__PROBLEM TO WORK ON__: Transcribe exactly the line that contains "s.idle := rfl" and each line that comes after it in the material, the last line included, and nothing more.

__SUPPLIED DATA__:
□ □ □ □ □ □ □

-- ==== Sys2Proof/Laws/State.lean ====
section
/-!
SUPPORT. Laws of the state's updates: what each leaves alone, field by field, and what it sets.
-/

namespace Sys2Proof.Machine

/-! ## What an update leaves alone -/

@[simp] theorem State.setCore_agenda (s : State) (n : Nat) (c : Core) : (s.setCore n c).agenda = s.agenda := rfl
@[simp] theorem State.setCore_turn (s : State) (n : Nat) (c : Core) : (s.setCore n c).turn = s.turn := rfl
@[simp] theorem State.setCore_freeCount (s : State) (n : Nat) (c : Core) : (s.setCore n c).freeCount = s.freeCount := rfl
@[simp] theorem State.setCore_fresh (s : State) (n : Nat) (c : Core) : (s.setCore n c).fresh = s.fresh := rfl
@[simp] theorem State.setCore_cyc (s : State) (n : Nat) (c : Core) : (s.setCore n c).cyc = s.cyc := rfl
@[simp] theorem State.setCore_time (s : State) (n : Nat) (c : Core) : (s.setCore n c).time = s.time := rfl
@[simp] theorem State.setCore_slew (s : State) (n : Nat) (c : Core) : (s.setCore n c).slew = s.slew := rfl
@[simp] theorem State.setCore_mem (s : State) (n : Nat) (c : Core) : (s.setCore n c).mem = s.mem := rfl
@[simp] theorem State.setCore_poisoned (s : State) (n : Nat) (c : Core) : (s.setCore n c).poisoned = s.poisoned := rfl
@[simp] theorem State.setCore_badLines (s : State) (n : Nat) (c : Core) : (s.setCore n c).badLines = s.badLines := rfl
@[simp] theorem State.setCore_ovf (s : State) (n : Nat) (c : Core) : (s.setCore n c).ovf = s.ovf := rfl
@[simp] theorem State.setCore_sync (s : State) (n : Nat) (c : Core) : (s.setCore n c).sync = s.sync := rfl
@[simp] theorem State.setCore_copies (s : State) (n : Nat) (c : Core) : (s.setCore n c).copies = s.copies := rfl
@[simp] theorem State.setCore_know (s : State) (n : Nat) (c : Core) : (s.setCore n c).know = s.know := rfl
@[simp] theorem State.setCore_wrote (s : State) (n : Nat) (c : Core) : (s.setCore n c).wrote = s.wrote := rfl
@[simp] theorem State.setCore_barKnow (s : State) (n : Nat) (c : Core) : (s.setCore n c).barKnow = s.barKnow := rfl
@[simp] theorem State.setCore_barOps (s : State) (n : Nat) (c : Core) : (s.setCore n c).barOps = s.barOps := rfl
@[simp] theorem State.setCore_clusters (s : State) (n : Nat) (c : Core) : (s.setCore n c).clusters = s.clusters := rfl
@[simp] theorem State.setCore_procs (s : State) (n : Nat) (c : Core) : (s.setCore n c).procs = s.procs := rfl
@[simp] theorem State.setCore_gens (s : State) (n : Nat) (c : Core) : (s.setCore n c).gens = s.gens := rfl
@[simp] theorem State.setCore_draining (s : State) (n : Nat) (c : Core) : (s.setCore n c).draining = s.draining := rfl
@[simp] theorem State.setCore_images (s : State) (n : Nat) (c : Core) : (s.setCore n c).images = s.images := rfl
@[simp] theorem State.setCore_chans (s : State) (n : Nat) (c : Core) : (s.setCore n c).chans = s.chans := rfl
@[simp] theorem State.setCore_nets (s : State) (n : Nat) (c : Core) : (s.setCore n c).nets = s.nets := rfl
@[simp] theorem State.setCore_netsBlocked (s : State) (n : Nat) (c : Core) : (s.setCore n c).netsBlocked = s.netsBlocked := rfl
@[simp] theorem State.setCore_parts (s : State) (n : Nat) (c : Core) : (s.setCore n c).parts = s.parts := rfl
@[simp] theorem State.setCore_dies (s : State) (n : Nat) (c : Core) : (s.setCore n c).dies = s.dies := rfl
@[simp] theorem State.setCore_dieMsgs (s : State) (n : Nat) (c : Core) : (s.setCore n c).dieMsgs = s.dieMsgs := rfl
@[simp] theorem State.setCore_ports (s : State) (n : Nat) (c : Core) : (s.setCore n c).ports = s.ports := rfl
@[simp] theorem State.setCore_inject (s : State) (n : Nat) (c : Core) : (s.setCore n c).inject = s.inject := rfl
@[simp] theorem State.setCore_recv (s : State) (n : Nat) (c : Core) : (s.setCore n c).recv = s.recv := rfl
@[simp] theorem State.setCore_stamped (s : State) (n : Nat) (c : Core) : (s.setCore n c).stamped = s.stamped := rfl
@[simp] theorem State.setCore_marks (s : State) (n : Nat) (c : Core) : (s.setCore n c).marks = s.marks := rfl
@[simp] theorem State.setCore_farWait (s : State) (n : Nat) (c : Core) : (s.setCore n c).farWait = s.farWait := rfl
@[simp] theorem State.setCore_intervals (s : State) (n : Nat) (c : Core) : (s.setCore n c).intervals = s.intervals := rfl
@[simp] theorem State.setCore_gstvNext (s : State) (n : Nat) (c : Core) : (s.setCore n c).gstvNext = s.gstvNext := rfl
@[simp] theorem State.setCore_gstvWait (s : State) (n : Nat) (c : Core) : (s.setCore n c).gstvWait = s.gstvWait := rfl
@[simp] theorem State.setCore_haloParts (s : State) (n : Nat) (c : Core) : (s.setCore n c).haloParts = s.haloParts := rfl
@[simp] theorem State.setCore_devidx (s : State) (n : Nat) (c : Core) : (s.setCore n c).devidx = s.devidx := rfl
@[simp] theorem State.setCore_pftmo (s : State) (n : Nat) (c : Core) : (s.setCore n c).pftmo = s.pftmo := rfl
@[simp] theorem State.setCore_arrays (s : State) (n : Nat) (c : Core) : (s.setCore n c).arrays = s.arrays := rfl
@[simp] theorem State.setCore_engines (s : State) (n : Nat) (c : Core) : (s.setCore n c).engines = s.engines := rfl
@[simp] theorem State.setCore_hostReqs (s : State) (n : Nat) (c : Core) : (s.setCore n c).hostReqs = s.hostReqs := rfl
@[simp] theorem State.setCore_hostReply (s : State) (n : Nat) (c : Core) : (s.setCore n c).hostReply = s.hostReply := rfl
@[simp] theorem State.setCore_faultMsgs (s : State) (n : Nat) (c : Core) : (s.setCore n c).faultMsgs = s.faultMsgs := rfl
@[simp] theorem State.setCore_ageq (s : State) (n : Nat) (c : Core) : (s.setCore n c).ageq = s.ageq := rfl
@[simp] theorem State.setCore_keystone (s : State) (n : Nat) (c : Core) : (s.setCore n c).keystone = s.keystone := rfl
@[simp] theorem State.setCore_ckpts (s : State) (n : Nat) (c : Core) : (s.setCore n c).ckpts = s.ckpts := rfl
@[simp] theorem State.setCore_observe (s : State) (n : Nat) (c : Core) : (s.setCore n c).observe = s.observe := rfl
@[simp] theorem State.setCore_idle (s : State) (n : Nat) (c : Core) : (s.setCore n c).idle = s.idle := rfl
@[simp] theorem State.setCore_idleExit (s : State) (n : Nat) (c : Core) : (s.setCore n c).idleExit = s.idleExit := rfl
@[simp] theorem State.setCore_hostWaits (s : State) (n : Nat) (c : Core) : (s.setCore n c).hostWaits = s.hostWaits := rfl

□ □ □ □ □ □ □

__RESPONSE BELOW__:
@[simp] theorem State.setCore_idle (s : State) (n : Nat) (c : Core) : (s.setCore n c).idle = s.idle := rfl
@[simp] theorem State.setCore_idleExit (s : State) (n : Nat) (c : Core) : (s.setCore n c).idleExit = s.idleExit := rfl
@[simp] theorem State.setCore_hostWaits (s : State) (n : Nat) (c : Core) : (s.setCore n c).hostWaits = s.hostWaits := rfl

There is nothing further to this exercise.